> [What to work on] Which lines below include the string "labelFields"? Please show each one.

> [Dataset extract]

/-- With nothing due and table memory clean: while an allocation is served, or with no request it may serve, a
choice changes nothing. Otherwise it serves the first waiting requester in the cyclic order door 0, door 1,
station, retry, from the one after the one served last, passing over the retry requester while the hall is
held. An allocation begins with the search where the candidate has no pre-placed seat; a suspect candidate is
answered SUSPECT, in a retry passed over (a door's notice DOOR ANSWER carries both reason and label, the
model's choice, log entry 40). A pre-placed seat is tested: where it exists, is readable, FREE, in an OPEN
zone whose code for the class is not NONE and spacing holds, it is to be held; else PREPLACE MISSED gives the
first failing test as reason (NO SEAT, SUSPECT, NOT FREE, ZONE CLOSED, ZONE CODE, SPACING; the label of a seat
that does not exist 7 bytes of all ones, the model's choice, log entry 7), in a retry no notice, and the
search follows. A retry fixes its span as the wait list and tries its first candidate. PLACE waits at the
arbiter, keeping the taken place. Served, it is refused BAD VALUE for values out of range, NOT FOUND, SUSPECT,
BUSY while an admission is in progress and WRONG STATE once the candidate is past the hall; it writes an
EXPECTED candidate's pre-placed seat; a WAITING, ADMITTED or SEATED one needs a seat. A WAITING one gets the
seat as a hold gives it (SUSPECT, WRONG STATE unless FREE, CONFLICT for spacing unless overridden) and leaves
the wait list (a walk ending as log entry 42 has it, the model's choice); an ADMITTED or SEATED one moves, the
old seat judged first (SUSPECT, WRONG STATE) and counted as left, FREE from HELD (a retry trigger) or VACATED
from OCCUPIED, its call gone. Either becomes ADMITTED at the seat with the walk limit. Every answer frees the
taken place.
Spec: 3.1 Requests and the arbiter; 3.2 The course of one allocation; 3.5 PLACE. -/
def Obligations.ArbiterServesRoundRobin : Prop :=
  ((((∀ s : State, s.calm = true → s.clean = true →
            (s.sal.serving.isSome = true → exec .arbiterChoice s = .next s)
            ∧ (s.sal.serving = none → s.sal.reqDoor0 = none → s.sal.reqDoor1 = none → s.sal.reqStation = none →
              (s.sal.reqRetry = false ∨ s.ssu.held = true) → exec .arbiterChoice s = .next s)
            ∧ (∀ k x r, s.sal.serving = none → s.slot? k = some x → x.suspect = false → x.cand.preplaced = none →
              s.paper? x.cand.paper = some r →
              let fresh (q : Requester) : Allocation :=
                ⟨q, k, x.cand.paper, x.cand.cls, r.zoneOrder, .searching ⟨r.zoneOrder, false, false, 0, 0, false⟩⟩
              (s.sal.reqDoor0 = some k →
                s.sal.last = .retry
                  ∨ (s.sal.last = .station ∧ (s.sal.reqRetry = false ∨ s.ssu.held = true))
                  ∨ (s.sal.last = .door1 ∧ s.sal.reqStation = none ∧ (s.sal.reqRetry = false ∨ s.ssu.held = true))
                  ∨ (s.sal.last = .door0 ∧ s.sal.reqDoor1 = none ∧ s.sal.reqStation = none
                      ∧ (s.sal.reqRetry = false ∨ s.ssu.held = true)) →
                exec .arbiterChoice s = .next { s with sal := { s.sal with
                  reqDoor0 := none, last := .door0, serving := some (fresh .door0) } })
              ∧ (s.sal.reqDoor1 = some k →
                s.sal.last = .door0 ∨ (s.sal.last = .retry ∧ s.sal.reqDoor0 = none)
                    ∨ (s.sal.last = .station ∧ (s.sal.reqRetry = false ∨ s.ssu.held = true) ∧ s.sal.reqDoor0 = none)
                    ∨ (s.sal.last = .door1 ∧ s.sal.reqStation = none ∧ (s.sal.reqRetry = false ∨ s.ssu.held = true)
                        ∧ s.sal.reqDoor0 = none) →
                exec .arbiterChoice s = .next { s with sal := { s.sal with
                  reqDoor1 := none, last := .door1, serving := some (fresh .door1) } })
              ∧ (s.sal.reqStation = some (.allocation k) →
                  s.sal.last = .door1 ∨ (s.sal.last = .door0 ∧ s.sal.reqDoor1 = none)
                    ∨ (s.sal.last = .retry ∧ s.sal.reqDoor0 = none ∧ s.sal.reqDoor1 = none)
                    ∨ (s.sal.last = .station ∧ (s.sal.reqRetry = false ∨ s.ssu.held = true) ∧ s.sal.reqDoor0 = none
                        ∧ s.sal.reqDoor1 = none) →
                exec .arbiterChoice s = .next { s with sal := { s.sal with
                  reqStation := none, last := .station, serving := some (fresh .station) } })
              ∧ (∀ l, s.sal.reqRetry = true → s.ssu.held = false → s.sal.retry = .pending → s.sal.wait = k :: l →
                  s.sal.last = .station ∨ (s.sal.last = .door1 ∧ s.sal.reqStation = none)
                    ∨ (s.sal.last = .door0 ∧ s.sal.reqDoor1 = none ∧ s.sal.reqStation = none)
                    ∨ (s.sal.last = .retry ∧ s.sal.reqDoor0 = none ∧ s.sal.reqDoor1 = none ∧ s.sal.reqStation = none) →
                exec .arbiterChoice s = .next { s with sal := { s.sal with
                  reqRetry := false, retry := .walking, span := l.filter (· != k), last := .retry, serving := some (fresh .retry) } }))))
        ∧ (∀ (s : State) (k number : Nat) (x : Slot), s.calm = true → s.clean = true → s.sal.serving = none → s.sal.last = .retry →
        s.slot? k = some x →
        let sal0 : Sal := { s.sal with reqDoor0 := none, last := .door0 }
        (s.sal.reqDoor0 = some k → x.suspect = true → s.rsu.door0.card = some number → exec .arbiterChoice s =
          .next (notify .doorAnswer ([u8 0, u32 number, u8 2, u8 2] ++ labelFields none ++ [o16 (s.slotOf number)])
            { s with sal := sal0, rsu := { s.rsu with door0 := ⟨none, some (.refused .suspect)⟩ } }))
        ∧ (s.sal.reqDoor0 = none → s.sal.reqDoor1 = none → s.sal.reqStation = some (.allocation k) → x.suspect = true →
          s.sli.taken = some (.deferred 34 false) → exec .arbiterChoice s =
            .next ({ s with sal := { s.sal with reqStation := none, last := .station }
                            sli := { s.sli with taken := none } }.refused 34 .suspect))
        ∧ (∀ l, s.sal.reqDoor0 = none → s.sal.reqDoor1 = none → s.sal.reqStation = none → s.sal.reqRetry = true →
          s.ssu.held = false → s.sal.retry = .walking → s.sal.wait.filter s.sal.span.contains = k :: l →
          let walk : Sal := { s.sal with reqRetry := false, span := s.sal.span.filter (· != k) }
          (x.suspect = false → x.cand.preplaced = none → ∀ r, s.paper? x.cand.paper = some r → exec .arbiterChoice s =
            .next { s with sal := { walk with serving := some ⟨.retry, k, x.cand.paper, x.cand.cls, r.zoneOrder,
              .searching ⟨r.zoneOrder, false, false, 0, 0, false⟩⟩ } })
          ∧ (x.suspect = true → (∃ m ∈ s.sal.wait, m ≠ k ∧ m ∈ s.sal.span) →
            exec .arbiterChoice s = .next { s with sal := { walk with reqRetry := true } }))
        ∧ ∀ n p, s.sal.reqDoor0 = some k → x.suspect = false → x.cand.preplaced = some n → s.paper? x.cand.paper = some p →
          let begun (g : Stage) : State :=
            { s with sal := { sal0 with serving := some ⟨.door0, k, x.cand.paper, x.cand.cls, p.zoneOrder, g⟩ } }
          let missed (why : Nat) : Prop := exec .arbiterChoice s =
            .next (notify .preplaceMissed ([u16 k, u32 x.cand.number, u16 n] ++ s.labelFields (some n) ++ [u8 why])
              (begun (.searching ⟨p.zoneOrder, false, false, 0, 0, false⟩)))
          (s.seat? n = none → missed 0)
          ∧ ∀ r z, s.seat? n = some r → s.zone? r.zone = some z →
            (r.suspect = true → missed 1)
            ∧ (r.suspect = false → r.state ≠ .free → missed 2)
            ∧ (r.suspect = false → r.state = .free →
              (z.state = .closed → missed 3)
              ∧ (z.state = .opened → z.code x.cand.cls = .none → missed 4)
              ∧ (z.state = .opened → z.code x.cand.cls ≠ .none → s.spacingHolds x.cand.paper n = false → missed 5)
              ∧ (z.state = .opened → z.code x.cand.cls ≠ .none → s.spacingHolds x.cand.paper n = true →
                exec .arbiterChoice s = .next (begun (.preplaced n))))))
      ∧ ((∀ (s : State) (number f : Nat) (seat : Option Nat), s.ready = true →
        exec (.place number seat f) s = .next { s with
          sal := { s.sal with reqStation := some (.place number seat f) }
          sli := { s.sli with taken := some (.deferred 35 false) } })
      ∧ ∀ (s : State) (number f : Nat) (seat : Option Nat), s.calm = true → s.clean = true → s.sal.serving = none →
        s.sal.reqStation = some (.place number seat f) → s.sli.taken = some (.deferred 35 false) →
        s.sal.last = .door1 ∨ (s.sal.last = .door0 ∧ s.sal.reqDoor1 = none)
          ∨ (s.sal.last = .retry ∧ s.sal.reqDoor0 = none ∧ s.sal.reqDoor1 = none)
          ∨ (s.sal.last = .station ∧ (s.sal.reqRetry = false ∨ s.ssu.held = true) ∧ s.sal.reqDoor0 = none
              ∧ s.sal.reqDoor1 = none) →
        let sal1 : Sal := { s.sal with reqStation := none, last := .station }
        let served (u : State) : State := { u with sal := sal1, sli := { s.sli with taken := none } }
        let no (why : Reason) : Prop := exec .arbiterChoice s = .next ((served s).refused 35 why)
        (2 ≤ f ∨ 99999999 < number ∨ (∃ n, seat = some n ∧ 511 < n) → no .badValue)
        ∧ (f < 2 → number ≤ 99999999 → (∀ n, seat = some n → n ≤ 511) →
          (s.slotOf number = none → no .notFound)
          ∧ ∀ k x, s.slotOf number = some k → s.slot? k = some x →
            (x.suspect = true → no .suspect)
            ∧ (x.suspect = false → x.cand.source.isSome = true → no .busy)
            ∧ (x.suspect = false → x.cand.source = none →
              (x.cand.state = .expected → exec .arbiterChoice s =
                .next ((served (s.withSlot k { x.cand with preplaced := seat } x.clock)).replied 35 []))
              ∧ (x.cand.state = .finished ∨ x.cand.state = .collected ∨ x.cand.state = .absent ∨ x.cand.state = .withdrawn →
                no .wrongState)
              ∧ (x.cand.state = .waiting ∨ x.cand.state = .admitted ∨ x.cand.state = .seated → seat = none → no .badValue)
              ∧ ∀ n p, seat = some n → s.paper? x.cand.paper = some p →
                let paper := x.cand.paper
                let placed (t : State) (r : Seat) : Prop :=
                  exec .arbiterChoice s = .next (t.replied 35 (u16 n :: labelFields (some (labelOf r))))
                  ∧ t.seat? n = some { r with
                      state := .held, occupant := some k, lastPaper := some paper, override := (f == 1) }
                  ∧ t.slot? k = (s.withSlot k { x.cand with
                      state := .admitted, seat := some n, lastSeat := some n, walk := some p.walk } x.clock).slot? k
                  ∧ (∀ j, j ≠ k → t.slot? j = s.slot? j) ∧ t.sli = { s.sli with taken := none } ∧ t.ssu = s.ssu
                  ∧ t.htb = s.htb ∧ t.clu = s.clu ∧ t.mru = s.mru ∧ t.fcu = s.fcu ∧ t.hmu.zones = s.hmu.zones
                  ∧ t.hmu.rows = s.hmu.rows ∧ t.rsu.door0 = s.rsu.door0 ∧ t.rsu.door1 = s.rsu.door1
                (s.seat? n = none → x.cand.state = .waiting ∨ x.cand.state = .admitted ∨ x.cand.state = .seated → no .notFound)
                ∧ ∀ r, s.seat? n = some r →
                  (x.cand.state = .waiting →
                    (r.suspect = true → no .suspect)
                    ∧ (r.suspect = false → r.state ≠ .free → no .wrongState)
                    ∧ (r.suspect = false → r.state = .free → f = 0 → s.spacingHolds paper n = false → no .conflict)
                    ∧ (r.suspect = false → r.state = .free → f = 1 ∨ s.spacingHolds paper n = true →
                      ∃ t : State, placed t r ∧ (∀ m, m ≠ n → t.seat? m = s.seat? m) ∧ t.sal = sal1.left k
                        ∧ t.dbc.calls = s.dbc.calls))
                  ∧ ∀ o w, x.cand.state = .admitted ∨ x.cand.state = .seated → x.cand.seat = some o → s.seat? o = some w →
                    (w.suspect = true → no .suspect)
                    ∧ (w.suspect = false → w.occupant ≠ some k ∨ (w.state ≠ .held ∧ w.state ≠ .occupied) → no .wrongState)
                    ∧ (w.suspect = false → w.occupant = some k → w.state = .held ∨ w.state = .occupied →
                      let away : Seat := if w.state = .held then
                          { w with state := .free, occupant := none, lastPaper := none, override := false }
                        else { w with state := .vacated, occupant := none }
                      (o = n → no .wrongState)
                      ∧ (o ≠ n → r.suspect = true → no .suspect)
                      ∧ (o ≠ n → r.suspect = false → r.state ≠ .free → no .wrongState)
                      ∧ (o ≠ n → r.suspect = false → r.state = .free → f = 0 →
                        (s.withSeat o away).spacingHolds paper n = false → no .conflict)
                      ∧ (o ≠ n → r.suspect = false → r.state = .free → f = 1 ∨ (s.withSeat o away).spacingHolds paper n = true →
                        ∃ t : State, placed t r ∧ t.seat? o = some away ∧ (∀ m, m ≠ n → m ≠ o → t.seat? m = s.seat? m)
                          ∧ t.sal = (if w.state = .held then (retryTrigger { s with sal := sal1 }).sal else sal1)
                          ∧ t.dbc.calls = (if w.state = .occupied then s.dbc.calls.filter (fun c => c.seat != o)
                              else s.dbc.calls)))))))
    ∧ (∀ (s : State) (q : Requester) (k n : Nat) (l : List Nat) (x : Slot) (p : Paper), s.calm = true → s.clean = true →
    s.sal.serving = none → s.sal.last.after.find? s.requests = some q → s.slot? k = some x → x.suspect = false →
    x.cand.preplaced = some n → s.paper? x.cand.paper = some p →
    let span := if s.sal.retry = .pending then s.sal.wait else s.sal.span
    (match q with
      | .door0 => s.sal.reqDoor0 = some k
      | .door1 => s.sal.reqDoor1 = some k
      | .station => s.sal.reqStation = some (.allocation k)
      | .retry => s.sal.retry ≠ .idle ∧ s.sal.wait.filter span.contains = k :: l) →
    let taken : Sal := match q with
      | .door0 => { s.sal with last := q, reqDoor0 := none }
      | .door1 => { s.sal with last := q, reqDoor1 := none }
      | .station => { s.sal with last := q, reqStation := none }
      | .retry => { s.sal with last := q, reqRetry := false, retry := .walking, span := span.filter (· != k) }
    let begun (g : Stage) : State :=
      { s with sal := { taken with serving := some ⟨q, k, x.cand.paper, x.cand.cls, p.zoneOrder, g⟩ } }
    let searches := begun (.searching ⟨p.zoneOrder, false, false, 0, 0, false⟩)
    let missed (why : Nat) : Prop := exec .arbiterChoice s = .next (if q = .retry then searches else
      notify .preplaceMissed ([u16 k, u32 x.cand.number, u16 n] ++ s.labelFields (some n) ++ [u8 why]) searches)
    (s.seat? n = none → missed 0)
    ∧ ∀ r, s.seat? n = some r →
      (r.suspect = true → missed 1)
      ∧ (r.suspect = false → r.state ≠ .free → missed 2)
      ∧ (r.suspect = false → r.state = .free →
        (s.zone? r.zone = none → missed 3)
        ∧ ∀ z, s.zone? r.zone = some z →
          (z.state = .closed → missed 3)
          ∧ (z.state = .opened → z.code x.cand.cls = .none → missed 4)
          ∧ (z.state = .opened → z.code x.cand.cls ≠ .none → s.spacingHolds x.cand.paper n = false → missed 5)
          ∧ (z.state = .opened → z.code x.cand.cls ≠ .none → s.spacingHolds x.cand.paper n = true →
            exec .arbiterChoice s = .next (begun (.preplaced n)))))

> [Result for this exercise]
          .next (notify .doorAnswer ([u8 0, u32 number, u8 2, u8 2] ++ labelFields none ++ [o16 (s.slotOf number)])
            .next (notify .preplaceMissed ([u16 k, u32 x.cand.number, u16 n] ++ s.labelFields (some n) ++ [u8 why])
                  exec .arbiterChoice s = .next (t.replied 35 (u16 n :: labelFields (some (labelOf r))))
      notify .preplaceMissed ([u16 k, u32 x.cand.number, u16 n] ++ s.labelFields (some n) ++ [u8 why]) searches)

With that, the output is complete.